While convenience and economic factors make digital services like food delivery, streaming, and remote work more appealing in Nigeria, we seem to be overlooking how it leads to a gradual erosion of human interaction. At the heart of our existence as humans is connection, built through face-to-face interactions, shared experiences and genuine empathy. When we choose the ease of online services over meeting people in person, we risk weakening our social bonds and emotional intelligence. We can be anything we want to be behind our keyboards. We say things without considering how the other party might feel because, well, can you see the other party to know? Isolation or limited physical engagement can lead to social anxiety or awkwardness when interacting in real-life situations, as we lose the nuance and practice of communication that only in-person exchanges can offer.
Moreover, reliance on virtual connections diminishes the small but meaningful moments that ground us in the community — having a face chat with a stranger, running into a neighbour, or spending time with friends in a shared space. While these innovations provide comfort and efficiency, they can subtly strip away the social fabric that fosters compassion and mutual understanding. I am wondering if, in our society, the price of convenience is too high.
We spoke to a few BNers on whether they’d prefer ordering, eating in a restaurant, going to the cinema or streaming a movie, texting or calling a friend instead of seeing them, and whether they’d prefer to work remotely forever or on-site. And if they think the comfort that comes with getting things done from their spaces affects their social interactions.
Funmilola
I don’t even prefer to do everything from the comfort of my home, yet the few things I choose to do at home have really affected my social interactions.

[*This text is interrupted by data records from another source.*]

/-! R298: `SRL r`, `SRL (HL)` -/

/-- CB 38 `SRL B` (R298). -/
def execSrl_B (s : State) : StepResult := .next ((rotate .srl (.reg .b) s).charge (s.costCB 0x38))
/-- CB 39 `SRL C` (R298). -/
def execSrl_C (s : State) : StepResult := .next ((rotate .srl (.reg .c) s).charge (s.costCB 0x39))
/-- CB 3A `SRL D` (R298). -/
def execSrl_D (s : State) : StepResult := .next ((rotate .srl (.reg .d) s).charge (s.costCB 0x3A))
/-- CB 3B `SRL E` (R298). -/
def execSrl_E (s : State) : StepResult := .next ((rotate .srl (.reg .e) s).charge (s.costCB 0x3B))
/-- CB 3C `SRL H` (R298). -/
def execSrl_H (s : State) : StepResult := .next ((rotate .srl (.reg .h) s).charge (s.costCB 0x3C))
/-- CB 3D `SRL L` (R298). -/
def execSrl_L (s : State) : StepResult := .next ((rotate .srl (.reg .l) s).charge (s.costCB 0x3D))
/-- CB 3E `SRL (HL)` (R298). -/
def execSrl_atHL (s : State) : StepResult := .next ((rotate .srl .atHL s).charge (s.costCB 0x3E))
/-- CB 3F `SRL A` (R298). -/
def execSrl_A (s : State) : StepResult := .next ((rotate .srl (.reg .a) s).charge (s.costCB 0x3F))

/-! R300: `BIT b,r`, `BIT b,(HL)` -/

/-- CB 40 `BIT 0,B` (R300). -/
def execBit_0_B (s : State) : StepResult := .next ((bitTest 0 (.reg .b) s).charge (s.costCB 0x40))
/-- CB 41 `BIT 0,C` (R300). -/
def execBit_0_C (s : State) : StepResult := .next ((bitTest 0 (.reg .c) s).charge (s.costCB 0x41))
/-- CB 42 `BIT 0,D` (R300). -/
def execBit_0_D (s : State) : StepResult := .next ((bitTest 0 (.reg .d) s).charge (s.costCB 0x42))
/-- CB 43 `BIT 0,E` (R300). -/
def execBit_0_E (s : State) : StepResult := .next ((bitTest 0 (.reg .e) s).charge (s.costCB 0x43))
/-- CB 44 `BIT 0,H` (R300). -/
def execBit_0_H (s : State) : StepResult := .next ((bitTest 0 (.reg .h) s).charge (s.costCB 0x44))
/-- CB 45 `BIT 0,L` (R300). -/
def execBit_0_L (s : State) : StepResult := .next ((bitTest 0 (.reg .l) s).charge (s.costCB 0x45))
/-- CB 46 `BIT 0,(HL)` (R300). -/
def execBit_0_atHL (s : State) : StepResult := .next ((bitTest 0 .atHL s).charge (s.costCB 0x46))
/-- CB 47 `BIT 0,A` (R300). -/
def execBit_0_A (s : State) : StepResult := .next ((bitTest 0 (.reg .a) s).charge (s.costCB 0x47))
/-- CB 48 `BIT 1,B` (R300). -/
def execBit_1_B (s : State) : StepResult := .next ((bitTest 1 (.reg .b) s).charge (s.costCB 0x48))
/-- CB 49 `BIT 1,C` (R300). -/
def execBit_1_C (s : State) : StepResult := .next ((bitTest 1 (.reg .c) s).charge (s.costCB 0x49))
/-- CB 4A `BIT 1,D` (R300). -/
def execBit_1_D (s : State) : StepResult := .next ((bitTest 1 (.reg .d) s).charge (s.costCB 0x4A))
/-- CB 4B `BIT 1,E` (R300). -/
def execBit_1_E (s : State) : StepResult := .next ((bitTest 1 (.reg .e) s).charge (s.costCB 0x4B))
/-- CB 4C `BIT 1,H` (R300). -/
def execBit_1_H (s : State) : StepResult := .next ((bitTest 1 (.reg .h) s).charge (s.costCB 0x4C))
/-- CB 4D `BIT 1,L` (R300). -/
def execBit_1_L (s : State) : StepResult := .next ((bitTest 1 (.reg .l) s).charge (s.costCB 0x4D))
/-- CB 4E `BIT 1,(HL)` (R300). -/
def execBit_1_atHL (s : State) : StepResult := .next ((bitTest 1 .atHL s).charge (s.costCB 0x4E))
/-- CB 4F `BIT 1,A` (R300). -/
def execBit_1_A (s : State) : StepResult := .next ((bitTest 1 (.reg .a) s).charge (s.costCB 0x4F))
/-- CB 50 `BIT 2,B` (R300). -/
def execBit_2_B (s : State) : StepResult := .next ((bitTest 2 (.reg .b) s).charge (s.costCB 0x50))
/-- CB 51 `BIT 2,C` (R300). -/
def execBit_2_C (s : State) : StepResult := .next ((bitTest 2 (.reg .c) s).charge (s.costCB 0x51))
/-- CB 52 `BIT 2,D` (R300). -/
def execBit_2_D (s : State) : StepResult := .next ((bitTest 2 (.reg .d) s).charge (s.costCB 0x52))
/-- CB 53 `BIT 2,E` (R300). -/
def execBit_2_E (s : State) : StepResult := .next ((bitTest 2 (.reg .e) s).charge (s.costCB 0x53))
/-- CB 54 `BIT 2,H` (R300). -/
def execBit_2_H (s : State) : StepResult := .next ((bitTest 2 (.reg .h) s).charge (s.costCB 0x54))
/-- CB 55 `BIT 2,L` (R300). -/
def execBit_2_L (s : State) : StepResult := .next ((bitTest 2 (.reg .l) s).charge (s.costCB 0x55))
/-- CB 56 `BIT 2,(HL)` (R300). -/
def execBit_2_atHL (s : State) : StepResult := .next ((bitTest 2 .atHL s).charge (s.costCB 0x56))
/-- CB 57 `BIT 2,A` (R300). -/
def execBit_2_A (s : State) : StepResult := .next ((bitTest 2 (.reg .a) s).charge (s.costCB 0x57))
/-- CB 58 `BIT 3,B` (R300). -/
def execBit_3_B (s : State) : StepResult := .next ((bitTest 3 (.reg .b) s).charge (s.costCB 0x58))
/-- CB 59 `BIT 3,C` (R300). -/
def execBit_3_C (s : State) : StepResult := .next ((bitTest 3 (.reg .c) s).charge (s.costCB 0x59))
/-- CB 5A `BIT 3,D` (R300). -/
def execBit_3_D (s : State) : StepResult := .next ((bitTest 3 (.reg .d) s).charge (s.costCB 0x5A))
/-- CB 5B `BIT 3,E` (R300). -/
def execBit_3_E (s : State) : StepResult := .next ((bitTest 3 (.reg .e) s).charge (s.costCB 0x5B))
/-- CB 5C `BIT 3,H` (R300). -/
def execBit_3_H (s : State) : StepResult := .next ((bitTest 3 (.reg .h) s).charge (s.costCB 0x5C))
/-- CB 5D `BIT 3,L` (R300). -/
def execBit_3_L (s : State) : StepResult := .next ((bitTest 3 (.reg .l) s).charge (s.costCB 0x5D))
/-- CB 5E `BIT 3,(HL)` (R300). -/
def execBit_3_atHL (s : State) : StepResult := .next ((bitTest 3 .atHL s).charge (s.costCB 0x5E))
/-- CB 5F `BIT 3,A` (R300). -/
def execBit_3_A (s : State) : StepResult := .next ((bitTest 3 (.reg .a) s).charge (s.costCB 0x5F))
/-- CB 60 `BIT 4,B` (R300). -/
def execBit_4_B (s : State) : StepResult := .next ((bitTest 4 (.reg .b) s).charge (s.costCB 0x60))
/-- CB 61 `BIT 4,C` (R300). -/
def execBit_4_C (s : State) : StepResult := .next ((bitTest 4 (.reg .c) s).charge (s.costCB 0x61))
/-- CB 62 `BIT 4,D` (R300). -/
def execBit_4_D (s : State) : StepResult := .next ((bitTest 4 (.reg .d) s).charge (s.costCB 0x62))
/-- CB 63 `BIT 4,E` (R300). -/
def execBit_4_E (s : State) : StepResult := .next ((bitTest 4 (.reg .e) s).charge (s.costCB 0x63))
/-- CB 64 `BIT 4,H` (R300). -/
def execBit_4_H (s : State) : StepResult := .next ((bitTest 4 (.reg .h) s).charge (s.costCB 0x64))
/-- CB 65 `BIT 4,L` (R300). -/
def execBit_4_L (s : State) : StepResult := .next ((bitTest 4 (.reg .l) s).charge (s.costCB 0x65))
/-- CB 66 `BIT 4,(HL)` (R300). -/
def execBit_4_atHL (s : State) : StepResult := .next ((bitTest 4 .atHL s).charge (s.costCB 0x66))
/-- CB 67 `BIT 4,A` (R300). -/
def execBit_4_A (s : State) : StepResult := .next ((bitTest 4 (.reg .a) s).charge (s.costCB 0x67))
/-- CB 68 `BIT 5,B` (R300). -/
def execBit_5_B (s : State) : StepResult := .next ((bitTest 5 (.reg .b) s).charge (s.costCB 0x68))
/-- CB 69 `BIT 5,C` (R300). -/
def execBit_5_C (s : State) : StepResult := .next ((bitTest 5 (.reg .c) s).charge (s.costCB 0x69))
/-- CB 6A `BIT 5,D` (R300). -/
def execBit_5_D (s : State) : StepResult := .next ((bitTest 5 (.reg .d) s).charge (s.costCB 0x6A))
/-- CB 6B `BIT 5,E` (R300). -/
def execBit_5_E (s : State) : StepResult := .next ((bitTest 5 (.reg .e) s).charge (s.costCB 0x6B))
/-- CB 6C `BIT 5,H` (R300). -/
def execBit_5_H (s : State) : StepResult := .next ((bitTest 5 (.reg .h) s).charge (s.costCB 0x6C))
/-- CB 6D `BIT 5,L` (R300). -/
def execBit_5_L (s : State) : StepResult := .next ((bitTest 5 (.reg .l) s).charge (s.costCB 0x6D))
/-- CB 6E `BIT 5,(HL)` (R300). -/
def execBit_5_atHL (s : State) : StepResult := .next ((bitTest 5 .atHL s).charge (s.costCB 0x6E))
/-- CB 6F `BIT 5,A` (R300). -/
def execBit_5_A (s : State) : StepResult := .next ((bitTest 5 (.reg .a) s).charge (s.costCB 0x6F))
/-- CB 70 `BIT 6,B` (R300). -/
def execBit_6_B (s : State) : StepResult := .next ((bitTest 6 (.reg .b) s).charge (s.costCB 0x70))
/-- CB 71 `BIT 6,C` (R300). -/
def execBit_6_C (s : State) : StepResult := .next ((bitTest 6 (.reg .c) s).charge (s.costCB 0x71))
/-- CB 72 `BIT 6,D` (R300). -/
def execBit_6_D (s : State) : StepResult := .next ((bitTest 6 (.reg .d) s).charge (s.costCB 0x72))
/-- CB 73 `BIT 6,E` (R300). -/
def execBit_6_E (s : State) : StepResult := .next ((bitTest 6 (.reg .e) s).charge (s.costCB 0x73))
/-- CB 74 `BIT 6,H` (R300). -/
def execBit_6_H (s : State) : StepResult := .next ((bitTest 6 (.reg .h) s).charge (s.costCB 0x74))
/-- CB 75 `BIT 6,L` (R300). -/
def execBit_6_L (s : State) : StepResult := .next ((bitTest 6 (.reg .l) s).charge (s.costCB 0x75))
/-- CB 76 `BIT 6,(HL)` (R300). -/
def execBit_6_atHL (s : State) : StepResult := .next ((bitTest 6 .atHL s).charge (s.costCB 0x76))
/-- CB 77 `BIT 6,A` (R300). -/
def execBit_6_A (s : State) : StepResult := .next ((bitTest 6 (.reg .a) s).charge (s.costCB 0x77))
/-- CB 78 `BIT 7,B` (R300). -/
def execBit_7_B (s : State) : StepResult := .next ((bitTest 7 (.reg .b) s).charge (s.costCB 0x78))
/-- CB 79 `BIT 7,C` (R300). -/
def execBit_7_C (s : State) : StepResult := .next ((bitTest 7 (.reg .c) s).charge (s.costCB 0x79))
/-- CB 7A `BIT 7,D` (R300). -/
def execBit_7_D (s : State) : StepResult := .next ((bitTest 7 (.reg .d) s).charge (s.costCB 0x7A))
/-- CB 7B `BIT 7,E` (R300). -/
def execBit_7_E (s : State) : StepResult := .next ((bitTest 7 (.reg .e) s).charge (s.costCB 0x7B))
/-- CB 7C `BIT 7,H` (R300). -/
def execBit_7_H (s : State) : StepResult := .next ((bitTest 7 (.reg .h) s).charge (s.costCB 0x7C))
/-- CB 7D `BIT 7,L` (R300). -/
def execBit_7_L (s : State) : StepResult := .next ((bitTest 7 (.reg .l) s).charge (s.costCB 0x7D))
/-- CB 7E `BIT 7,(HL)` (R300). -/
def execBit_7_atHL (s : State) : StepResult := .next ((bitTest 7 .atHL s).charge (s.costCB 0x7E))
/-- CB 7F `BIT 7,A` (R300). -/
def execBit_7_A (s : State) : StepResult := .next ((bitTest 7 (.reg .a) s).charge (s.costCB 0x7F))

When I’m out, I tend to keep to myself and often find myself just thinking about going home.
I prefer checking in on a friend in person rather than just calling or texting because that strengthens the friendship. There’s something special about face-to-face interactions — the conversations flow more naturally; you get to share hugs and watch them laugh, and it just feels more real.
With almost everything orderable online — essentials like skincare products, food, books, clothes, shoes, and more — going out sometimes feels strange. That’s why I make sure to go for walks. Beyond the exercise benefits, it helps me get outside. I’m also making a conscious effort to visit friends and family (those who haven’t ‘‘japa’d’’ yet), go to art galleries and church, and do anything worthwhile that gets me out. I need that to stay grounded and avoid becoming socially awkward
Lade
I like outdoor activities but they’ve become super expensive, so I’ve learnt to ignore them for now. I now prefer to order my meals, stream a movie, text a friend and work remotely. Yes, they have affected my social interactions but there are pros and cons to it. I am grateful for the pros, and I know how to fix the cons. I don’t think technology is the problem, but how people interact with technology. Humanity is still in the learning phase with big tech and I think we can learn to value and handle remote connections better with time.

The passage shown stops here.